I'll probably regret getting in the middle of a boomer vs millennial slap fight, but I'll just throw out the data point that mid-1990s residency grads had a sub-50% board pass rate.
There actually is a cohort of statistically inferior anesthesiologists who are approaching 30 years in practice ...
🙂
I followed those stats fairly closely. I believe that the oral board pass rate for one year was something like 56%. I don’t think it went lower than that and it recovered quickly back to normal (high 80s and low 90s). The ABA did not change the expectations or lower the bar to adjust for the seemingly lower quality candidates who were entering the specialty at the time, and the pass rates reflected that dip in quality of the pool of candidates.

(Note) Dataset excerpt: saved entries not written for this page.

-- ==== Sys2Proof/Machine/Flags.lean ====
section
/-! DEFINITION. Sys2Proof/Machine/Flags.lean: the conditions of comparisons (R143, R164) and the format-tag check of
polymorphic instructions (R92-R94). -/

namespace Sys2Proof.Machine

open Sys2Proof

/-- COND of `cmp` and `flagw` over exact integers (R143, R149). -/
def condHolds (c : Cond) (a b : Int) : Bool :=
  match c with
  | .eq => a = b | .ne => a ≠ b | .lt => a < b | .le => a ≤ b | .gt => b < a | .ge => b ≤ a

/-- COND of `fcmp` (R164). -/
def fcondHolds (c : FCond) (a b : XR) : Bool :=
  match c with
  | .eq => a.eq b
  | .ne => a.isNan || b.isNan || !a.eq b
  | .lt => a.lt b
  | .le => a.lt b || a.eq b
  | .gt => b.lt a
  | .ge => b.lt a || a.eq b
  | .ord => !a.isNan && !b.isNan
  | .uno => a.isNan || b.isNan

/-- A predicate as a bit. -/
def boolBits (b : Bool) : W64 := if b then 1 else 0

def mkVal (t : Ty) (b : W64) : Val := { bits := b, tag := t.code }

/-- The common type of polymorphic operands, where the check of R94 passes. -/
def commonTag (accept : Ty → Bool) (vs : List Val) : Option Ty :=
  match vs with
  | [] => none
  | v :: rest =>
    let t := Ty.ofCode v.tag
    if t.dynTag && accept t && rest.all (fun u => u.tag = v.tag) then some t else none

/-- The type an instruction works with in one thread: TY where it is static, the common tag where it is dyn. -/
def laneTy (ty : Ty) (accept : Ty → Bool) (vs : List Val) : Option Ty :=
  if ty = tyDyn then commonTag accept vs else some ty

end Sys2Proof.Machine
end

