/-- Row 1: R144, R147. -/
def build1 (lo : Nat) (ty : Ty) (m : Nat) (rs : List Raw) : Option Instr :=
  let s := mb m 0
  let t := mb m 1
  match lo with
  | 0 => bin 0x4003 m rs (fun p a b => .add ty s t p a b)
  | 1 => bin 0x4003 m rs (fun p a b => .sub ty s t p a b)
  | 2 => bin 0x4003 m rs (fun p a b => .mul ty s t p a b)
  | 3 => bin 0x4001 m rs (fun p a b => .mulhi ty s p a b)
  | 4 => ter 0x4003 m rs (fun p a b c => .mad ty s t p a b c)
  | 5 => bin 0x4007 m rs (fun p a b => .div ty s t (mb m 2) p a b)
  | 6 => bin 0x4005 m rs (fun p a b => .rem ty s (mb m 2) p a b)
  | 7 => un 0x4003 m rs (fun p a => .neg ty s t p a)
  | 8 => un 0x4002 m rs (fun p a => .abs ty t p a)
  | 9 => bin 0x4001 m rs (fun p a b => .min ty s p a b)
  | 10 => bin 0x4001 m rs (fun p a b => .max ty s p a b)
  | 11 => bin 0x4000 m rs (fun p a b => .and ty p a b)
  | 12 => bin 0x4000 m rs (fun p a b => .or ty p a b)
  | 13 => bin 0x4000 m rs (fun p a b => .xor ty p a b)
  | 14 => un 0x4000 m rs (fun p a => .not ty p a)
  | _ => bin 0x4000 m rs (fun p a b => .shl ty p a b)

/-- Row 2: R146-R158. -/
def build2 (lo : Nat) (ty : Ty) (m : Nat) (rs : List Raw) : Option Instr :=
  let s := mb m 0
  match lo with
  | 0 => bin 0x4001 m rs (fun p a b => .shr ty s p a b)
  | 1 => bin 0x4000 m rs (fun p a b => .rot ty p a b)
  | 2 => un 0x4000 m rs (fun p a => .clz ty p a)
  | 3 => un 0x4000 m rs (fun p a => .popc ty p a)
  | 4 => ter 0x4001 m rs (fun p a b c => .bfx ty s p a b c)
  | 5 =>
    if modIn 0x4000 m then
      match splitPred m rs with
      | some (p, [.o a, .o b, .o c, .o d]) => some (.bfi ty p a b c d)
      | _ => none
    else none
  | 6 => un 0x4000 m rs (fun p a => .brev ty p a)
  | 7 =>
    match Cond.ofCode? (mf m 2 3) with
    | some c => bin 0x401D m rs (fun p a b => .cmp ty c s p a b)
    | none => none
  | 8 =>
    if modIn 0x4001 m then
      match splitPred m rs with
      | some (p, [.o a, .o b, k]) => (rawFin 8 k).map (.lea s p a b)
      | _ => none
    else none
  | 9 => un 0x4003 m rs (fun p a => .cvti ty s (mb m 1) p a)
  | 10 => if m = 0 then (match rs with | [.o v] => some (.cst ty v) | _ => none) else none
  | 11 => if m = 0 then (match rs with | [r] => (rawFin 14 r).map (.sreg ty) | _ => none) else none
  | 12 =>
    if modIn 0x1F m then
      match rs with
      | [.o x, .o sel, k] =>
        match fin? 7 (mf m 2 3), rawFin 12 k with
        | some g, some k => some (.shfl ty (ShflMode.ofCode (mf m 0 2)) g x sel k)
        | _, _ => none
      | _ => none
    else none
  | 13 =>
    if modIn 1 m then
      match rs with
      | [.o x, .o src, k] => if m = 0 then (rawFin 12 k).map (.bcast ty x src) else none
      | [.o x, k] => if m = 1 then (rawFin 12 k).map (.bcastFirst ty x) else none
      | _ => none
    else none
  | 14 =>
    match ScanOp.ofCode? (mf m 0 4) with
    | some op =>
      if modIn 0x3F m then
        match rs with
        | [.o x, k] => (rawFin 12 k).map (.scan ty op (mb m 4) (mb m 5) x)
        | _ => none
      else none
    | none => none
  | _ =>
    match ScanOp.ofCode? (mf m 0 4) with
    | some op =>
      if modIn 0x1F m then
        match rs with
        | [.o x, k] => (rawFin 12 k).map (.wred ty op (mb m 4) x)
        | _ => none
      else none
    | none => none

/-- Row 3: R160-R164, R167. -/
def build3 (lo : Nat) (ty : Ty) (m : Nat) (rs : List Raw) : Option Instr :=
  let s := mb m 0
  let z := mb m 1
  match lo with
  | 0 => bin 0x4003 m rs (fun p a b => .fadd ty s z p a b)
  | 1 => bin 0x4003 m rs (fun p a b => .fsub ty s z p a b)
  | 2 => bin 0x4003 m rs (fun p a b => .fmul ty s z p a b)
  | 3 => ter 0x4003 m rs (fun p a b c => .fma ty s z p a b c)
  | 4 => bin 0x4000 m rs (fun p a b => .fmin ty p a b)
  | 5 => bin 0x4000 m rs (fun p a b => .fmax ty p a b)
  | 6 => un 0x4000 m rs (fun p a => .fabs ty p a)
  | 7 => un 0x4000 m rs (fun p a => .fneg ty p a)
  | 8 =>
    match FCond.ofCode? (mf m 2 4) with
    | some c => bin 0x403C m rs (fun p a b => .fcmp ty c p a b)
    | none => none
  | 9 => bin 0x4003 m rs (fun p a b => .fdiv ty s z p a b)
  | 10 => un 0x4003 m rs (fun p a => .fsqrt ty s z p a)
  | 11 => un 0x4003 m rs (fun p a => .frcp ty s z p a)
  | 12 => un 0x4003 m rs (fun p a => .frsq ty s z p a)
  | 13 => un 0x4003 m rs (fun p a => .fexp2 ty s z p a)
  | 14 => un 0x4003 m rs (fun p a => .flog2 ty s z p a)
  | _ => un 0x4003 m rs (fun p a => .fsin ty s z p a)

/-- Row 4: R165-R176. -/
def build4 (lo : Nat) (ty : Ty) (m : Nat) (rs : List Raw) : Option Instr :=
  let s := mb m 0
  let z := mb m 1
  match lo with
  | 0 => un 0x4003 m rs (fun p a => .fcos ty s z p a)
  | 1 => un 0x4003 m rs (fun p a => .ftanh ty s z p a)
  | 2 => un 0x4003 m rs (fun p a => .fsig ty s z p a)
  | 3 => un 0x4006 m rs (fun p a => .frnd ty (RndMode.ofCode (mf m 1 2)) p a)
  | 4 => un 0x4003 m rs (fun p a => .fcvt ty s z p a)
  | 5 => un 0x4007 m rs (fun p a => .f2i ty (mb m 2) s z p a)
  | 6 => un 0x4007 m rs (fun p a => .i2f ty (mb m 2) s z p a)
  | 7 => un 0x4000 m rs (fun p a => .fclass ty p a)
  | 8 => ter 0x4007 m rs (fun p a b c => .pdot ty (mb m 2) s z p a b c)
  | 9 =>
    match fin? 4 (mf m 4 2) with
    | some part => un 0x43FC m rs (fun p a => .pwid ty (Fmt.ofCode (mf m 6 4)) (mb m 2) (mb m 3) part p a)
    | none => none
  | 10 =>
    if modIn 0x400F m then
      match splitPred m rs with
      | some (p, xs) => (rawArgs xs).map (.pnar ty (mb m 2) s z (mb m 3) p)
      | none => none
    else none
  | 11 =>
    if modIn 0x4001 m then
      match splitPred m rs with
      | some (p, [.o a, k]) => (rawFin 8 k).map (.cbdec ty s p a)
      | _ => none
    else none
  | 12 =>
    if modIn 0x4000 m then
      match splitPred m rs with
      | some (p, [.o a, k]) => (rawFin 8 k).map (.cbenc ty p a)
      | _ => none
    else none
  | 13 => bin 0x4003 m rs (fun p a b => .fldx ty s z p a b)
  | 14 =>
    if modIn 0x4001 m then
      match splitPred m rs with
      | some (p, [.o a, .o t]) => if !s && ty = tyDyn then some (.ftag p a t) else none
      | some (p, [.o a]) => if s && ty = tyB32 then some (.ftagGet p a) else none
      | _ => none
    else none
  | _ => none

/-- Row 5: R258, R261, R276-R278, R292, R319, R336-R338. -/
def build5 (lo : Nat) (ty : Ty) (m : Nat) (rs : List Raw) : Option Instr :=
  let sp := Space.ofCode? (mf m 0 3)
  match lo with
  | 0 =>
    match sp with
    | some sp => if modIn 0x400F m then addrOff (splitPred m rs) (fun p a o => some (.ld ty sp (mb m 3) p a o)) else none
    | none => none
  | 1 =>
    match sp with
    | some sp => if modIn 0x400F m then addrValOff (splitPred m rs) (fun p a v o => some (.st ty sp (mb m 3) p a v o)) else none
    | none => none
  | 2 =>
    match sp, Ord.ofMod? m with
    | some sp, some ord => if modIn 0x7E07 m then addrOff (splitPred m rs) (fun p a o => some (.ldb ty ord sp p a o)) else none
    | _, _ => none
  | 3 =>
    match sp, Ord.ofMod? m with
    | some sp, some ord =>
      if modIn 0x7E07 m then addrValOff (splitPred m rs) (fun p a v o => some (.stb ty ord sp p a v o)) else none
    | _, _ => none
  | 4 =>
    match sp with
    | some sp => if modIn 0x17 m then addrOff (some (none, rs)) (fun _ a o => some (.prefetch (mb m 4) sp a o)) else none
    | none => none
  | 5 =>
    match CctlOp.ofCode? (mf m 4 3) with
    | some op => if modIn 0x70 m then addrOff (some (none, rs)) (fun _ a o => some (.cctl op a o)) else none
    | none => none
  | 6 =>
    match sp, Ord.ofMod? m, AtomOp.ofCode? (mf m 4 4) with
    | some sp, some ord, some op =>
      if modIn 0x7FF7 m then addrValOff (splitPred m rs) (fun p a v o => some (.atom ty op (mb m 8) ord sp p a v o)) else none
    | _, _, _ => none
  | 7 =>
    match sp, Ord.ofMod? m with
    | some sp, some ord =>
      if modIn 0x7E07 m then
        match splitPred m rs with
        | some (p, [.o a, .o c, .o n]) => some (.atomc ty ord sp p a c n none)
        | some (p, [.o a, .o c, .o n, .o (.imm o)]) => some (.atomc ty ord sp p a c n (some o))
        | _ => none
      else none
    | _, _ => none
  | 8 =>
    match sp, Ord.ofMod? m, AtomOp.ofCode? (mf m 4 4) with
    | some sp, some ord, some op =>
      if modIn 0x7FF7 m then addrValOff (splitPred m rs) (fun p a v o => some (.red ty op (mb m 8) ord sp p a v o)) else none
    | _, _, _ => none
  | 9 =>
    match Scope.ofCode? (mf m 11 3), mf m 9 2 with
    | some s, 1 => if modIn 0x3E00 m && rs = [] then some (.fence .acq s) else none
    | some s, 2 => if modIn 0x3E00 m && rs = [] then some (.fence .rel s) else none
    | some s, 3 => if modIn 0x3E00 m && rs = [] then some (.fence .acqrel s) else none
    | _, _ => none
  | 10 => nullary m rs .phase
  | 11 | 12 =>
    match Scope.ofCode? (mf m 12 3), sp, Space.ofCode? (mf m 3 3) with
    | some sc, some ss, some ds =>
      if modIn 0x793F m then
        let (fp, rs') : Option (BitVec 29) × List Raw :=
          if mb m 11 then
            match rs.getLast? with
            | some (.o (.sym f)) => (some f, rs.dropLast)
            | _ => (none, [])
          else (none, rs)
        match rs'.getLast? with
        | some r =>
          match rawFin 64 r, rawArgs rs'.dropLast with
          | some tag, some (d :: b :: h :: cs) =>
            some (if lo = 11 then .gld (mb m 8) sc ss ds d b h cs tag fp else .gst (mb m 8) sc ss ds d b h cs tag fp)
          | _, _ => none
        | none => none
      else none
    | _, _, _ => none
  | 13 =>
    match rs with
    | [.o d] => if m = 0 && ty = tyB32 then some (.shp d) else if m = 1 && ty = tyVoid then some (.shpFree d) else none
    | _ => none
  | 14 =>
    if m = 0 then
      match rawArgs rs with
      | some (b :: h :: cs) => some (.taddr b h cs)
      | _ => none
    else none
  | _ =>
    match sp with
    | some sp =>
      if modIn 0x400F m then
        match splitPred m rs with
        | some (p, [.o h, .o a]) => some (.ldt sp (mb m 3) p h a)
        | _ => none
      else none
    | none => none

The standardized test passing game is also very different now. It’s big business and Q-banks and hand held devices make it possible to study in much more efficient ways than were available back in the day. So it is a very different world compared to that time. That being said, I believe the candidates that I work with who are of a significantly younger generation than myself are significantly smarter than I am. However, I think there are also many things that are different for them, some good and some bad. With the duty hours rules, they get significantly more time off now and a far better work life balance than the older generations. When you arrive in the work force and suddenly are forced to work 100 hour weeks when you’re used to 60, it can be eye opening. But today’s residents must deal with so much useless stuff as well such as logging everything and so much data entry of rubbish. They have protocols that they are not allowed to vary from. For good or bad, they don’t get to be as adventurous and learn as many outside the box techniques. They’ve got duty hours, milestones, and all kinds of other stuff that turns into busy work data entry. Often, they don’t get autonomy until after they graduate (that can be both a good and bad thing). There also new stressors such as the idea that you can graduate med school and not get a residency program…at all. That happens to many who are bottom quartile or don’t choose wisely based upon how competitive they are. Students frequently no longer have ways to distinguish themselves as quality students as med schools have gone to great lengths to try and hide their worst students by going to pass fail and now with step scores doing the same. Many Dean‘s letters do a very good job making a 4th quartile student look like middle of the road.
So, if believe that, even with certain things to try to make a trainee’s life better, the younger generation actually has it worse, with more stressors and wash out points that can occur. With Q banks and grade inflation on standardized exams, it raises the bar significantly so that the old “average” is no longer good enough. People have to fight to over achieve in order to make the cut. The ramifications of NOT doing that can be graduating and not having a job. I’ve seen it happen way too many times. I think it was extremely rare 2-3 decades ago.
So, I think the younger people are extremely bright and have to deal with a lot of things that the olders never did.
Then there is the fact that the older generation sold out to private equity and killed opportunities for the younger generation.
So, each generation has their own goods and bads and it isn’t as simple as saying whippersnappers vs boomers and being a clear cut difference with one being better than the other. It’s just a totally different pathway.